### [The problem]
Every line in the following data that has "where" counts toward the total; state that total alone.
#### Given records ####
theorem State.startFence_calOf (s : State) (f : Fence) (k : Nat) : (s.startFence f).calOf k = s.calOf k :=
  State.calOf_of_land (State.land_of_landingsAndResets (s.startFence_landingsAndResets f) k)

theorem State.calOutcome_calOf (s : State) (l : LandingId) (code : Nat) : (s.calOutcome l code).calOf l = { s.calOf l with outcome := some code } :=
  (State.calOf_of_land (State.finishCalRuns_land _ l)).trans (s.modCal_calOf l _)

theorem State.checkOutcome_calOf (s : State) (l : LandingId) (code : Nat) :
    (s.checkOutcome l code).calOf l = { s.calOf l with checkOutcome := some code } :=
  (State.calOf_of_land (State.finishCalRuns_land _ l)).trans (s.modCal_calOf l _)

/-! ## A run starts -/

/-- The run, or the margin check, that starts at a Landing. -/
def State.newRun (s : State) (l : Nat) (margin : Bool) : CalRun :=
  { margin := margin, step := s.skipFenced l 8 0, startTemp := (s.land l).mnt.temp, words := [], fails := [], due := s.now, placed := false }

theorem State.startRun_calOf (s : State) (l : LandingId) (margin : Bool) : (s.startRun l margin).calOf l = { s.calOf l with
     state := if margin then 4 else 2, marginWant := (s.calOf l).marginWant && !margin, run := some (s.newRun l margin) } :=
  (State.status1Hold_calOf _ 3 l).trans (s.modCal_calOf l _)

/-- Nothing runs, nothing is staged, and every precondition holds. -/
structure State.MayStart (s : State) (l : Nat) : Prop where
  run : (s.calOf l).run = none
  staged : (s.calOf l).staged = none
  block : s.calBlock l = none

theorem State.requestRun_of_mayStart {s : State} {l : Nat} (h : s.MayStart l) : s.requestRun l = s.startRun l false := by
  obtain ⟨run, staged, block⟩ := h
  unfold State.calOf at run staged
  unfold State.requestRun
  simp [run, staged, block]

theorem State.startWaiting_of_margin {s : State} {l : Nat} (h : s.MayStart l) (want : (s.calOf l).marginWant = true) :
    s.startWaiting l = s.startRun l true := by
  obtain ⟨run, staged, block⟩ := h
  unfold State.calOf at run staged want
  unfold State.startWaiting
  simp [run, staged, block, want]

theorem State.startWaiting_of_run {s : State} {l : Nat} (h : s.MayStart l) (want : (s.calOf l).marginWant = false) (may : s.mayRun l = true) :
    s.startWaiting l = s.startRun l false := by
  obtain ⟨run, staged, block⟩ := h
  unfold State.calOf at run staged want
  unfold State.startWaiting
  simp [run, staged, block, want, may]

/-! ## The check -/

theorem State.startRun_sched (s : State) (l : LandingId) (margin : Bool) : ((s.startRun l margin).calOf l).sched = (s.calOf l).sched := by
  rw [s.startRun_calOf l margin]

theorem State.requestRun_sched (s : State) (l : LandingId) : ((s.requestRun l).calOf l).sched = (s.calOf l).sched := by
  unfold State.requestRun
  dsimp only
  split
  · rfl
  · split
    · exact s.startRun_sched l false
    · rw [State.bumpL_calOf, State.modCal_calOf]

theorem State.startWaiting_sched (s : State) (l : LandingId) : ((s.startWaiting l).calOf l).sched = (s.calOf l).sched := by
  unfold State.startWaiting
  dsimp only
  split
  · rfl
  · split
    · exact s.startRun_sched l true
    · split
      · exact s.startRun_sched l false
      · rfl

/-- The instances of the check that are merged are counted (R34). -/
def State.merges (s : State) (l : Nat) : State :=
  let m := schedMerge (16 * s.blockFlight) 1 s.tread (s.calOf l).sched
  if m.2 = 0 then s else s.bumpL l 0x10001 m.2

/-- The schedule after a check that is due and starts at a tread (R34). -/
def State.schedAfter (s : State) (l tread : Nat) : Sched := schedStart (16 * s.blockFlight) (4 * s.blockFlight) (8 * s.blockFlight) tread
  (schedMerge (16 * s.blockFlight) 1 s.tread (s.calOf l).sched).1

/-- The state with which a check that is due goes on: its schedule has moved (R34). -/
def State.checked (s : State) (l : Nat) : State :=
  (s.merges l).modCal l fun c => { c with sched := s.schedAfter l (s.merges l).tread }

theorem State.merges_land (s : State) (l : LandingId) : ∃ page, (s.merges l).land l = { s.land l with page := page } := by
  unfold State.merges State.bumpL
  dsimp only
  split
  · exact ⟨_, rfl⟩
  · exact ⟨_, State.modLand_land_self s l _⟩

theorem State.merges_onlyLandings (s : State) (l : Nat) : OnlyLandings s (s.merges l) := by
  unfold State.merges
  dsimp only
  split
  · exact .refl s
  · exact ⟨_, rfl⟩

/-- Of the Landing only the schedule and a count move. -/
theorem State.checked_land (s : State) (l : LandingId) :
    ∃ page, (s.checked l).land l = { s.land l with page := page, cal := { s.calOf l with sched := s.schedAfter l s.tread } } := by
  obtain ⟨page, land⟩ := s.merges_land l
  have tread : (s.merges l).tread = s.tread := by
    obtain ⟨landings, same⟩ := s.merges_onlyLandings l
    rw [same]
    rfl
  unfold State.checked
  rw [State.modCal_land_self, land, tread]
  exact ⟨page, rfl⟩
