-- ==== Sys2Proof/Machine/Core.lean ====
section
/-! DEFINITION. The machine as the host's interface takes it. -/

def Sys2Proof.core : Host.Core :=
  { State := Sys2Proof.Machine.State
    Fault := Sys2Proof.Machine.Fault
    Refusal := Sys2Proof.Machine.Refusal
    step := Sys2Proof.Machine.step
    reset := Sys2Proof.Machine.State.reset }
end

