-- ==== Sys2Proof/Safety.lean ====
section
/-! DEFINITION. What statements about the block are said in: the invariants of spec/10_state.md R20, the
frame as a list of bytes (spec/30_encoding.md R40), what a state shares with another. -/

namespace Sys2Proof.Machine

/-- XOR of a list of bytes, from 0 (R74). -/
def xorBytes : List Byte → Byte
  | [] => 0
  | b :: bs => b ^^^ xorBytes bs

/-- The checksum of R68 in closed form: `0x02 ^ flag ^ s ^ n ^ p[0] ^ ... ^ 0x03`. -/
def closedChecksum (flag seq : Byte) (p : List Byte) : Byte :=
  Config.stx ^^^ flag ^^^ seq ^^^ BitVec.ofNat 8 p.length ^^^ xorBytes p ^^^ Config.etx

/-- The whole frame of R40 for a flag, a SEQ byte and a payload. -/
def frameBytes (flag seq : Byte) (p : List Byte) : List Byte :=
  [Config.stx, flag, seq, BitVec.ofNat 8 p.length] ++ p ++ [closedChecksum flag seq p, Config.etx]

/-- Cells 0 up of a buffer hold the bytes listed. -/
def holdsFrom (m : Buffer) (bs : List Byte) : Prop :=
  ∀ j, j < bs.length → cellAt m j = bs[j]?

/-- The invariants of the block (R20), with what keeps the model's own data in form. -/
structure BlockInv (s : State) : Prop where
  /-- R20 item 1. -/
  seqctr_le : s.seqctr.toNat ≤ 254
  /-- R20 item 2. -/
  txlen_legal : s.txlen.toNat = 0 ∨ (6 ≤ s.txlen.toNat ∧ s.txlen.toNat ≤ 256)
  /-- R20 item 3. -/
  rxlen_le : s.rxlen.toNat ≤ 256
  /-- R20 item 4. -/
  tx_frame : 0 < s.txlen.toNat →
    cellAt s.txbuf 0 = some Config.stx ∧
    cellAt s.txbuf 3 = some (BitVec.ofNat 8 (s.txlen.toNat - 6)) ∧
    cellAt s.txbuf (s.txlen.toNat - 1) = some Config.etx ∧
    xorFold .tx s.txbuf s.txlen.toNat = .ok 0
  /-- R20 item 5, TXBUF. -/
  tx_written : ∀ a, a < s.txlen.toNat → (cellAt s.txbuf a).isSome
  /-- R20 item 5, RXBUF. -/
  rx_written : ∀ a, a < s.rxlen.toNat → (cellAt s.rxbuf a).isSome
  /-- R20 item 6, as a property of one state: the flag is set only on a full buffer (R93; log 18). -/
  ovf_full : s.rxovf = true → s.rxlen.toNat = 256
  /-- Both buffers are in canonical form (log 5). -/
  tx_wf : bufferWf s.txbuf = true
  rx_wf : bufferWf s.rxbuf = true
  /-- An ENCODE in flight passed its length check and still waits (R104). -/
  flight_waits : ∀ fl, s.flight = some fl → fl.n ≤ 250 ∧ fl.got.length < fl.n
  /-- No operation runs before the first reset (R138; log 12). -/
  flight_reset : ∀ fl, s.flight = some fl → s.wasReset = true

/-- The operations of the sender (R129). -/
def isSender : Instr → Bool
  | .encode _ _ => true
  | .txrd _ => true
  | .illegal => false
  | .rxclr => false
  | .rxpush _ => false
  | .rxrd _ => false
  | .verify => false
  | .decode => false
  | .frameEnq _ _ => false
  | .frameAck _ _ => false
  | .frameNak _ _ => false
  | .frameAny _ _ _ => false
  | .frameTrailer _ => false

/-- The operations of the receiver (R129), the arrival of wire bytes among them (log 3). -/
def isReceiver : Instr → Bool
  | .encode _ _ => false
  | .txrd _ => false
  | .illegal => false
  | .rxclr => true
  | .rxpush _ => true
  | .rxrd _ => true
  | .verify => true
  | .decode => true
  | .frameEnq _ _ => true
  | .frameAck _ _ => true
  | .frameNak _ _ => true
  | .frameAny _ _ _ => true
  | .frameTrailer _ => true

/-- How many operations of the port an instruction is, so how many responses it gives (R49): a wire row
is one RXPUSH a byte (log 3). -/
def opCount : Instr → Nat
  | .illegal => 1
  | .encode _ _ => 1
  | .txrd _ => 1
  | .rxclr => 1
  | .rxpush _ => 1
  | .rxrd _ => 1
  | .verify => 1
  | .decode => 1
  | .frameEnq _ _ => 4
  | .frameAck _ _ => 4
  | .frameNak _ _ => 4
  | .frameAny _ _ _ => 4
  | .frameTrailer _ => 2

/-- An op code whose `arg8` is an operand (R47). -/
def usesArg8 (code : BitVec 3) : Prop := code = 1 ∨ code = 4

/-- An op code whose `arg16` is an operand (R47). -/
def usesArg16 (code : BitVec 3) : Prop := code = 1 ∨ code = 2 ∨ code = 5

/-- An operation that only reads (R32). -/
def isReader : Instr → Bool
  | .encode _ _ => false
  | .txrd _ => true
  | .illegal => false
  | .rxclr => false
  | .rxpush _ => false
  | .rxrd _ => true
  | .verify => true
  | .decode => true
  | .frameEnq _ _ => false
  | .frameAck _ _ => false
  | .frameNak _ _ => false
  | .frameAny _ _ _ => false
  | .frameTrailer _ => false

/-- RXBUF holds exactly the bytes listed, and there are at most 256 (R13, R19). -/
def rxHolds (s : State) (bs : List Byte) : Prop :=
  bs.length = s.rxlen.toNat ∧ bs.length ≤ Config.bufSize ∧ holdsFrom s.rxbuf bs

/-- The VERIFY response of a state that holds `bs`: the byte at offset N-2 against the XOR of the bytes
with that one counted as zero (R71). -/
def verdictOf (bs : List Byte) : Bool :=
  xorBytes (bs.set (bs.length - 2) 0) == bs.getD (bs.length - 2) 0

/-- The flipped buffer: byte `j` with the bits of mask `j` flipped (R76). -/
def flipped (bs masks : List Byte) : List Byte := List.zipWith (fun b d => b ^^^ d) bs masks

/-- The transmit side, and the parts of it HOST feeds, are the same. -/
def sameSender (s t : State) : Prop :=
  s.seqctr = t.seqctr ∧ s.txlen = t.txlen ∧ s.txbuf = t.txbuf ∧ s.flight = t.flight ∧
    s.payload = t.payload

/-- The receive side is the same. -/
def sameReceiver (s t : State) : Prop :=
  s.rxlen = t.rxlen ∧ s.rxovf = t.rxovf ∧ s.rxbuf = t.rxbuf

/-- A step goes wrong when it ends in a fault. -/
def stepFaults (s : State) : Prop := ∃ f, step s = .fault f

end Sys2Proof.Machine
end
####
#### Given records ####
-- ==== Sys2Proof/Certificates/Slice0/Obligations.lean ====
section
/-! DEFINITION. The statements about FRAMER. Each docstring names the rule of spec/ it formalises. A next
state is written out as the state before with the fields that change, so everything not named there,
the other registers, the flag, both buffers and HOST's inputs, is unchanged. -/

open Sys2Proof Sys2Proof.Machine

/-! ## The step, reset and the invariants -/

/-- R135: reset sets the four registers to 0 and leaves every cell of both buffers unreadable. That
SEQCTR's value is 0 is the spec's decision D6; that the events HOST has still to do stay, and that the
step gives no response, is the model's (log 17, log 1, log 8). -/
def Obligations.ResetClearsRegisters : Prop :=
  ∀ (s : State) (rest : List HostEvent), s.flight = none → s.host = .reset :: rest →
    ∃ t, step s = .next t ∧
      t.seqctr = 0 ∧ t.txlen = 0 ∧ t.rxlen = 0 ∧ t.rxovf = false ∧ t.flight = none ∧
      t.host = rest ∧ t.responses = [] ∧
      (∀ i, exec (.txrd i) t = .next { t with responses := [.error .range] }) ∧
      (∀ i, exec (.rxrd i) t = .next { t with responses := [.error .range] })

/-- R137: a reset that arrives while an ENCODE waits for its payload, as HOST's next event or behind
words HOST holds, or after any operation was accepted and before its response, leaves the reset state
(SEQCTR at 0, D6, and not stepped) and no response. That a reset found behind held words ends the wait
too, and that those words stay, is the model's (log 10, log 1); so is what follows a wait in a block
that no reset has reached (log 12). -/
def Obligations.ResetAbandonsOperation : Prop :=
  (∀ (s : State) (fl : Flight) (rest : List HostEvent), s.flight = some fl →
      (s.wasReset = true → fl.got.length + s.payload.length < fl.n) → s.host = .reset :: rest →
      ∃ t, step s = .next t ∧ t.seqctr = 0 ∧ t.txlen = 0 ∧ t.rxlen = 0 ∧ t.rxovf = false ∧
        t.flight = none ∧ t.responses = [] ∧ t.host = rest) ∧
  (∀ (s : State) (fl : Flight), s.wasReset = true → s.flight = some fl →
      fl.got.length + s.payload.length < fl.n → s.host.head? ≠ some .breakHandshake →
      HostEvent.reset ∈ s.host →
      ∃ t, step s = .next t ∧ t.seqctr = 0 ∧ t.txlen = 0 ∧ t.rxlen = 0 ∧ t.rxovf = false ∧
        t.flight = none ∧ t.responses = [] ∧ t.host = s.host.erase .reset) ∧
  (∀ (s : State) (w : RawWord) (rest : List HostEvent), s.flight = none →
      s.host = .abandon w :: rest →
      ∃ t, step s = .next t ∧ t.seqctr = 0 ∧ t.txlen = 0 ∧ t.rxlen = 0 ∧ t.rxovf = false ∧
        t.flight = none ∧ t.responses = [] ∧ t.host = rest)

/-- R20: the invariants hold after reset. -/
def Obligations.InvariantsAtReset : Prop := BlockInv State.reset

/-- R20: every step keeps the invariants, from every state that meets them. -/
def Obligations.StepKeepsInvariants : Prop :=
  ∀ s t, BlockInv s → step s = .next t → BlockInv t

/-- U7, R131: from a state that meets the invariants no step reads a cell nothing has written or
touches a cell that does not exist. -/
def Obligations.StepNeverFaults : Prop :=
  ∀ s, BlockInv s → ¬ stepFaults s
####
### [Your response]
2